Google Cloud Run (Backend) — A FastAPI server manages the phase-based state machine, processes textbook uploads, runs the RAG pipeline, and maintains real-time WebSocket connections to both the Pi and Gemini Live API.
Textbook RAG Pipeline — When a student scans a QR code on the Pi screen and uploads a PDF from their phone, the server extracts text per page using pdfplumber, splits it into page-tagged chunks, stores them in Firestore, and performs keyword retrieval to inject relevant context into Gemini's system instructions.
Physical Design
The device is intentionally constrained. There is no keyboard, no browser, no screen large enough to wander. The 5.6cm form factor forces every interaction through voice, making the Socratic dialogue the only available mode of engagement.

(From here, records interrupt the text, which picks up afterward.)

-- ==== Sys2Proof/Laws/KeepsLasers.lean ====
section
/-! SUPPORT. The operations of Machine/Lasers.lean keep the queue, the order of times and the canonical form. -/

namespace Sys2Proof.Machine

theorem Keeps.setLas {s0 s : State} {n : Nat} {st : Nat} (hk : Keeps s0 s)  : Keeps s0 (State.setLas s n st) := by
  unfold State.setLas
  repeat' first
    | with_reducible assumption
    | with_reducible apply Keeps.setFld
    | split
    | intro _
    | extract_lets
    | dsimp -zeta only

theorem Keeps.countSpares {s0 s : State} {q : Nat} (hk : Keeps s0 s)  : Keeps s0 (State.countSpares s q) := by
  unfold State.countSpares
  repeat' first
    | with_reducible assumption
    | with_reducible apply Keeps.setFld
    | split
    | intro _
    | extract_lets
    | dsimp -zeta only

theorem Keeps.wantQuad {s0 s : State} {q : Nat} (hk : Keeps s0 s)  : Keeps s0 (State.wantQuad s q) := by
  unfold State.wantQuad
  repeat' first
    | with_reducible assumption
    | split
    | intro _
    | extract_lets
    | with_reducible apply Keeps.other
    | dsimp -zeta only

theorem Keeps.clusterStat {s0 s : State} {c : Nat} (hk : Keeps s0 s)  : Keeps s0 (State.clusterStat s c) := by
  unfold State.clusterStat
  repeat' first
    | with_reducible assumption
    | with_reducible apply Keeps.setFld
    | with_reducible apply Keeps.foldl
    | split
    | intro _
    | extract_lets
    | dsimp -zeta only

theorem Keeps.putRing {s0 s : State} {c : Nat} {r : Nat} {x : Ring} (hk : Keeps s0 s)  : Keeps s0 (State.putRing s c r x) := by
  unfold State.putRing
  repeat' first
    | with_reducible assumption
    | with_reducible apply Keeps.setRing
    | with_reducible apply Keeps.clusterStat
    | split
    | intro _
    | extract_lets
    | dsimp -zeta only

theorem Keeps.ringAlarm {s0 s : State} {c : Nat} {r : Nat} (hk : Keeps s0 s)  : Keeps s0 (State.ringAlarm s c r) := by
  unfold State.ringAlarm
  repeat' first
    | with_reducible assumption
    | with_reducible apply Keeps.bump
    | with_reducible apply Keeps.sliceAlarm
    | with_reducible apply Keeps.putRing
    | split
    | intro _
    | extract_lets
    | with_reducible apply Keeps.other
    | dsimp -zeta only

theorem Keeps.ringFails {s0 s : State} {c : Nat} {r : Nat} (hk : Keeps s0 s)  : Keeps s0 (State.ringFails s c r) := by
  unfold State.ringFails
  repeat' first
    | with_reducible assumption
    | with_reducible apply Keeps.bump
    | with_reducible apply Keeps.fault
    | with_reducible apply Keeps.calHold
    | with_reducible apply Keeps.laneOut
    | with_reducible apply Keeps.putRing
    | split
    | intro _
    | extract_lets
    | with_reducible apply Keeps.other
    | dsimp -zeta only

theorem Keeps.waveAlarm {s0 s : State} {w : Nat} (hk : Keeps s0 s)  : Keeps s0 (State.waveAlarm s w) := by
  unfold State.waveAlarm
  repeat' first
    | with_reducible assumption
    | with_reducible apply Keeps.each
    | with_reducible apply Keeps.ringAlarm
    | split
    | intro _
    | extract_lets
    | dsimp -zeta only

theorem Keeps.laneAlarm {s0 s : State} {n : Nat} {m : Nat} (hk : Keeps s0 s)  : Keeps s0 (State.laneAlarm s n m) := by
  unfold State.laneAlarm
  repeat' first
    | with_reducible assumption
    | with_reducible apply Keeps.ringAlarm
    | split
    | intro _
    | extract_lets
    | dsimp -zeta only

theorem Keeps.loopWindow {s0 s : State} {c : Nat} {r : Nat} {errs : List Int} (hk : Keeps s0 s)  : Keeps s0 (State.loopWindow s c r errs) := by
  unfold State.loopWindow
  repeat' first
    | with_reducible assumption
    | with_reducible apply Keeps.setRing
    | with_reducible apply Keeps.foldl
    | split
    | intro _
    | extract_lets
    | dsimp -zeta only

theorem Keeps.ringVerified {s0 s : State} {c : Nat} {r : Nat} {quality : Nat} (hk : Keeps s0 s)  : Keeps s0 (State.ringVerified s c r quality) := by
  unfold State.ringVerified
  repeat' first
    | with_reducible assumption
    | with_reducible apply Keeps.bump
    | with_reducible apply Keeps.laneIn
    | with_reducible apply Keeps.putRing
    | split
    | intro _
    | extract_lets
    | with_reducible apply Keeps.other
    | dsimp -zeta only

theorem Keeps.sweepAll {s0 s : State} {q : Nat} (hk : Keeps s0 s)  : Keeps s0 (State.sweepAll s q) := by
  unfold State.sweepAll
  repeat' first
    | with_reducible assumption
    | with_reducible apply Keeps.each
    | with_reducible apply Keeps.clusterStat
    | split
    | intro _
    | extract_lets
    | (with_reducible apply Keeps.fst_of_eq; with_reducible assumption)
    | with_reducible apply Keeps.foldlFst
    | with_reducible apply Keeps.other
    | with_reducible apply Keeps.mapRingTbl
    | rfl
    | dsimp -zeta only

theorem Keeps.warmLaser {s0 s : State} {n : Nat} {since : Nat} (hk : Keeps s0 s)  : Keeps s0 (State.warmLaser s n since) := by
  unfold State.warmLaser
  repeat' first
    | with_reducible assumption
    | with_reducible apply Keeps.setFld
    | with_reducible apply Keeps.setLaser
    | with_reducible apply Keeps.setLas
    | split
    | intro _
    | extract_lets
    | with_reducible apply Keeps.other
    | dsimp -zeta only

theorem Keeps.spareFails {s0 s : State} {n : Nat} (hk : Keeps s0 s)  : Keeps s0 (State.spareFails s n) := by
  unfold State.spareFails
  repeat' first
    | with_reducible assumption
    | with_reducible apply Keeps.fault
    | with_reducible apply Keeps.setLas
    | with_reducible apply Keeps.countSpares
    | split
    | intro _
    | extract_lets
    | dsimp -zeta only

theorem Keeps.tuneLaser {s0 s : State} {n : Nat} {freq : Int} (hk : Keeps s0 s)  : Keeps s0 (State.tuneLaser s n freq) := by
  unfold State.tuneLaser
  repeat' first
    | with_reducible assumption
    | with_reducible apply Keeps.setFld
    | with_reducible apply Keeps.setLaser
    | split
    | intro _
    | extract_lets
    | with_reducible apply Keeps.other
    | dsimp -zeta only

theorem Keeps.fade {s0 s : State} {n : Nat} {cause : Nat} (hk : Keeps s0 s)  : Keeps s0 (State.fade s n cause) := by
  unfold State.fade
  repeat' first
    | with_reducible assumption
    | with_reducible apply Keeps.setFld
    | with_reducible apply Keeps.bump
    | with_reducible apply Keeps.setLaser
    | with_reducible apply Keeps.fault
    | with_reducible apply Keeps.laneOut
    | with_reducible apply Keeps.setLas
    | with_reducible apply Keeps.waveAlarm
    | with_reducible apply Keeps.laneAlarm
    | split
    | intro _
    | extract_lets
    | with_reducible apply Keeps.other
    | dsimp -zeta only

theorem Keeps.noSpare {s0 s : State} {n : Nat} {pwr : Int} (hk : Keeps s0 s)  : Keeps s0 (State.noSpare s n pwr) := by
  unfold State.noSpare
  repeat' first
    | with_reducible assumption
    | with_reducible apply Keeps.setLaser
    | with_reducible apply Keeps.laneOut
    | with_reducible apply Keeps.wantQuad
    | split
    | intro _
    | extract_lets
    | with_reducible apply Keeps.other
    | dsimp -zeta only

theorem Keeps.switchIn {s0 s : State} {n : Nat} (hk : Keeps s0 s)  : Keeps s0 (State.switchIn s n) := by
  unfold State.switchIn
  repeat' first
    | with_reducible assumption
    | with_reducible apply Keeps.setFlag
    | with_reducible apply Keeps.bump
    | with_reducible apply Keeps.fault
    | with_reducible apply Keeps.setLas
    | with_reducible apply Keeps.countSpares
    | split
    | intro _
    | extract_lets
    | dsimp -zeta only

theorem Keeps.derate {s0 s : State} {n : Nat} (hk : Keeps s0 s)  : Keeps s0 (State.derate s n) := by
  unfold State.derate
  repeat' first
    | with_reducible assumption
    | with_reducible apply Keeps.bump
    | with_reducible apply Keeps.setLaser
    | with_reducible apply Keeps.fault
    | split
    | intro _
    | extract_lets
    | with_reducible apply Keeps.other
    | dsimp -zeta only

theorem Keeps.quadrantCairn {s0 s : State} {q : Nat} (hk : Keeps s0 s)  : Keeps s0 (State.quadrantCairn s q) := by
  unfold State.quadrantCairn
  repeat' first
    | with_reducible assumption
    | with_reducible apply Keeps.setPlace
    | with_reducible apply Keeps.each
    | with_reducible apply Keeps.quadCairn
    | with_reducible apply Keeps.waveAlarm
    | with_reducible apply Keeps.switchIn
    | with_reducible apply Keeps.derate
    | split
    | intro _
    | extract_lets
    | with_reducible apply Keeps.other
    | dsimp -zeta only

theorem Keeps.pcpGone {s0 s : State} {q : Nat} (hk : Keeps s0 s)  : Keeps s0 (State.pcpGone s q) := by
  unfold State.pcpGone
  repeat' first
    | with_reducible assumption
    | with_reducible apply Keeps.each
    | with_reducible apply Keeps.setLas
    | split
    | intro _
    | extract_lets
    | with_reducible apply Keeps.other
    | dsimp -zeta only

end Sys2Proof.Machine
end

The Pi's TFT display serves three purposes: showing the current conversation phase and stage during a session, displaying a QR code for textbook upload or progress viewing, and indicating the idle wake-word prompt.
Technical Implementation
| Component | Technology |
|---|---|
| AI Model | Gemini 2.5 Flash Native Audio (Live API) |
| Backend | FastAPI + Uvicorn on Google Cloud Run |
| Storage | Google Cloud Storage (PDFs) + Cloud Firestore (chunks) |
| Device | Raspberry Pi 5 with USB mic, speaker, MiniPiTFT 1.14" |
| Audio Processing | sounddevice (PCM 16kHz in, 24kHz out) with software gain |
| RAG | Page-aware keyword chunking + top-3 retrieval |
| Deployment | Automated via deploy.sh (Cloud Run + GCS + Firestore) |
Key technical decisions include using raw RMS (before gain boost) for silence detection to prevent the gain from masking silence, and implementing a phase-based state machine that enforces the Socratic dialogue structure at the system level rather than relying solely on prompt engineering.

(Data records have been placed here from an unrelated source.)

-- ==== Sys2Proof/Laws/KeepsCalib.lean ====
section
/-! SUPPORT. The operations of Machine/Calib.lean keep the queue, the order of times and the canonical form. -/

namespace Sys2Proof.Machine

theorem Keeps.flashDone {s0 s : State} {k : Nat} (hk : Keeps s0 s)  : Keeps s0 (State.flashDone s k) := by
  unfold State.flashDone
  repeat' first
    | with_reducible assumption
    | split
    | intro _
    | extract_lets
    | with_reducible apply Keeps.other
    | dsimp -zeta only

theorem Keeps.beginRun {s0 s : State} {o : CalObj} (hk : Keeps s0 s)  : Keeps s0 (State.beginRun s o) := by
  unfold State.beginRun
  repeat' first
    | with_reducible assumption
    | split
    | intro _
    | extract_lets
    | with_reducible apply Keeps.other
    | dsimp -zeta only

theorem Keeps.startRuns {s0 s : State}  (hk : Keeps s0 s)  : Keeps s0 (State.startRuns s) := by
  unfold State.startRuns
  repeat' first
    | with_reducible assumption
    | with_reducible apply Keeps.each
    | with_reducible apply Keeps.laneOut
    | with_reducible apply Keeps.beginRun
    | split
    | intro _
    | extract_lets
    | with_reducible apply Keeps.other
    | dsimp -zeta only

theorem Keeps.enterBand {s0 s : State} {o : CalObj} (hk : Keeps s0 s)  : Keeps s0 (State.enterBand s o) := by
  unfold State.enterBand
  repeat' first
    | with_reducible assumption
    | with_reducible apply Keeps.calHold
    | split
    | intro _
    | extract_lets
    | dsimp -zeta only

theorem Keeps.runSlice {s0 s : State} {i : Nat} {o : CalObj} (hk : Keeps s0 s)  : Keeps s0 (State.runSlice s i o) := by
  unfold State.runSlice
  repeat' first
    | with_reducible assumption
    | with_reducible apply Keeps.sliceOn
    | split
    | intro _
    | extract_lets
    | (with_reducible apply Keeps.fst_of_eq; with_reducible assumption)
    | with_reducible apply Keeps.foldlFst
    | with_reducible apply Keeps.other
    | dsimp -zeta only

theorem Keeps.calFault {s0 s : State} {o : CalObj} (hk : Keeps s0 s)  : Keeps s0 (State.calFault s o) := by
  unfold State.calFault
  repeat' first
    | with_reducible assumption
    | with_reducible apply Keeps.fault
    | split
    | intro _
    | extract_lets
    | dsimp -zeta only

theorem Keeps.laneBack {s0 s : State} {o : CalObj} (hk : Keeps s0 s)  : Keeps s0 (State.laneBack s o) := by
  unfold State.laneBack
  repeat' first
    | with_reducible assumption
    | with_reducible apply Keeps.setFld
    | with_reducible apply Keeps.when
    | with_reducible apply Keeps.laneIn
    | split
    | intro _
    | extract_lets
    | with_reducible apply Keeps.other
    | dsimp -zeta only

theorem Keeps.laneFigures {s0 s : State} {i : Nat} {mg : Nat × Nat × Nat} {ok : Bool} (hk : Keeps s0 s)  : Keeps s0 (State.laneFigures s i mg ok) := by
  unfold State.laneFigures
  repeat' first
    | with_reducible assumption
    | with_reducible apply Keeps.setFld
    | with_reducible apply Keeps.setFlag
    | split
    | intro _
    | extract_lets
    | dsimp -zeta only

theorem Keeps.laneFails {s0 s : State} {i : Nat} {mg : Nat × Nat × Nat} (hk : Keeps s0 s)  : Keeps s0 (State.laneFails s i mg) := by
  unfold State.laneFails
  repeat' first
    | with_reducible assumption
    | with_reducible apply Keeps.setFld
    | with_reducible apply Keeps.laneFigures
    | split
    | intro _
    | extract_lets
    | dsimp -zeta only

theorem Keeps.verifyRings {s0 s : State} {c : Nat} {rs : List Nat} (hk : Keeps s0 s)  : Keeps s0 (State.verifyRings s c rs) := by
  unfold State.verifyRings
  repeat' first
    | with_reducible assumption
    | with_reducible apply Keeps.setRing
    | with_reducible apply Keeps.each
    | with_reducible apply Keeps.clusterStat
    | split
    | intro _
    | extract_lets
    | with_reducible apply Keeps.other
    | dsimp -zeta only

theorem Keeps.takeHeaters {s0 s : State} {c : Nat} {r : CalResult} (hk : Keeps s0 s)  : Keeps s0 (State.takeHeaters s c r) := by
  unfold State.takeHeaters
  repeat' first
    | with_reducible assumption
    | with_reducible apply Keeps.setPhy
    | with_reducible apply Keeps.setRing
    | with_reducible apply Keeps.foldl
    | with_reducible apply Keeps.each
    | split
    | intro _
    | extract_lets
    | with_reducible apply Keeps.other
    | dsimp -zeta only

theorem Keeps.retirePhysArr {s0 s : State} {i : Nat} {no : Nat} (hk : Keeps s0 s)  : Keeps s0 (State.retirePhysArr s i no) := by
  unfold State.retirePhysArr
  repeat' first
    | with_reducible assumption
    | with_reducible apply Keeps.setPhy
    | with_reducible apply Keeps.keepRet
    | with_reducible apply Keeps.retireArr
    | split
    | intro _
    | extract_lets
    | with_reducible apply Keeps.other
    | dsimp -zeta only

theorem Keeps.takeWorn {s0 s : State} {i : Nat} {r : CalResult} (hk : Keeps s0 s)  : Keeps s0 (State.takeWorn s i r) := by
  unfold State.takeWorn
  repeat' first
    | with_reducible assumption
    | with_reducible apply Keeps.each
    | with_reducible apply Keeps.asOf
    | with_reducible apply Keeps.decideRetire
    | with_reducible apply Keeps.retireCol
    | with_reducible apply Keeps.retirePhysArr
    | split
    | intro _
    | extract_lets
    | with_reducible apply Keeps.other
    | dsimp -zeta only

theorem Keeps.tileFigures {s0 s : State} {i : Nat} {r : CalResult} (hk : Keeps s0 s)  : Keeps s0 (State.tileFigures s i r) := by
  unfold State.tileFigures
  repeat' first
    | with_reducible assumption
    | with_reducible apply Keeps.setPhy
    | with_reducible apply Keeps.foldl
    | split
    | intro _
    | extract_lets
    | with_reducible apply Keeps.other
    | dsimp -zeta only

theorem Keeps.noteRun {s0 s : State} {o : CalObj} {r : CalResult} {ok : Bool} (hk : Keeps s0 s)  : Keeps s0 (State.noteRun s o r ok) := by
  unfold State.noteRun
  repeat' first
    | with_reducible assumption
    | with_reducible apply Keeps.setPhy
    | with_reducible apply Keeps.foldl
    | split
    | intro _
    | extract_lets
    | with_reducible apply Keeps.other
    | dsimp -zeta only

theorem Keeps.bringIn {s0 s : State} {o : CalObj} {r : CalResult} (hk : Keeps s0 s)  : Keeps s0 (State.bringIn s o r) := by
  unfold State.bringIn
  repeat' first
    | with_reducible assumption
    | with_reducible apply Keeps.rampAll
    | split
    | intro _
    | extract_lets
    | with_reducible apply Keeps.other
    | dsimp -zeta only

theorem Keeps.takeWear {s0 s : State} {o : CalObj} {r : CalResult} (hk : Keeps s0 s)  : Keeps s0 (State.takeWear s o r) := by
  unfold State.takeWear
  repeat' first
    | with_reducible assumption
    | with_reducible apply Keeps.setPhy
    | with_reducible apply Keeps.takeCells
    | with_reducible apply Keeps.takeWorn
    | split
    | intro _
    | extract_lets
    | with_reducible apply Keeps.other
    | dsimp -zeta only

theorem Keeps.acceptRun {s0 s : State} {o : CalObj} {b : Nat} {r : CalResult} (hk : Keeps s0 s)  : Keeps s0 (State.acceptRun s o b r) := by
  unfold State.acceptRun
  repeat' first
    | with_reducible assumption
    | with_reducible apply Keeps.setLaser
    | with_reducible apply Keeps.setRing
    | with_reducible apply Keeps.foldl
    | with_reducible apply Keeps.each
    | with_reducible apply Keeps.when
    | with_reducible apply Keeps.putSet
    | with_reducible apply Keeps.noteFlash
    | with_reducible apply Keeps.laneFigures
    | with_reducible apply Keeps.verifyRings
    | with_reducible apply Keeps.takeHeaters
    | with_reducible apply Keeps.tileFigures
    | with_reducible apply Keeps.bringIn
    | split
    | intro _
    | extract_lets
    | (with_reducible apply Keeps.fst_of_eq; with_reducible assumption)
    | with_reducible apply Keeps.foldlFst
    | with_reducible apply Keeps.other
    | dsimp -zeta only

theorem Keeps.svcCalRun {s0 s : State} {h : Hdr} {scope : BitVec 8} {byte1 : BitVec 8} {index : BitVec 16} {rsv : BitVec 32} (hk : Keeps s0 s)  : Keeps s0 (State.svcCalRun s h scope byte1 index rsv) := by
  unfold State.svcCalRun
  repeat' first
    | with_reducible assumption
    | with_reducible apply Keeps.each
    | with_reducible apply Keeps.checked
    | with_reducible apply Keeps.setLong
    | with_reducible apply Keeps.startLong
    | with_reducible apply Keeps.calHold
    | with_reducible apply Keeps.startRuns
    | split
    | intro _
    | extract_lets
    | with_reducible apply Keeps.other
    | dsimp -zeta only

theorem Keeps.svcCalQuery {s0 s : State} {h : Hdr} {what : BitVec 8} {byte1 : BitVec 8} {index : BitVec 16} {rsv : BitVec 32} {destVa : BitVec 64} {bytes : BitVec 32} {rsv20 : BitVec 32} (hk : Keeps s0 s)  : Keeps s0 (State.svcCalQuery s h what byte1 index rsv destVa bytes rsv20) := by
  unfold State.svcCalQuery
  repeat' first
    | with_reducible assumption
    | with_reducible apply Keeps.reply
    | with_reducible apply Keeps.checked
    | with_reducible apply Keeps.selTake
    | with_reducible apply Keeps.selPass
    | split
    | intro _
    | extract_lets
    | (with_reducible apply Keeps.wrVa_eq; with_reducible assumption)
    | with_reducible apply Keeps.other
    | dsimp -zeta only

end Sys2Proof.Machine
end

Learning Progress Dashboard
After completing a topic, students scan a QR code to view a progress dashboard on their phone, featuring three tabs:
- •Summary — AI-generated encouraging feedback specific to the session
- •Knowledge — Concept cards for each completed topic with textbook page references
- •History — Full conversation timeline with phase and stage labels
Outcome
The project resulted in:
- •A fully functional voice-first study device running on Raspberry Pi hardware
- •A cloud-deployed backend with real-time audio streaming and Socratic state management
- •A textbook-aware RAG system that grounds AI responses in specific page references
- •A QR-based mobile upload flow and learning progress dashboard
- •End-to-end demonstration of both learning modes with 3-stage Socratic dialogues
Reflection
The hardest design decisions in this project were not technical—they were about restraint. Deciding how much information to withhold at each stage, and trusting that the Socratic structure would lead to deeper understanding, required resisting the instinct to be maximally helpful.
The physical form factor was equally productive as a constraint. Designing for a device with no keyboard and a 1.14" screen forced every interaction to justify its presence. The result is a system where the pedagogy, not the interface, drives the experience.
Future directions include adding haptic feedback for the arrival of new responses, supporting multiple textbooks with cross-referencing, and exploring group study modes where multiple Pi devices share a collaborative Socratic session.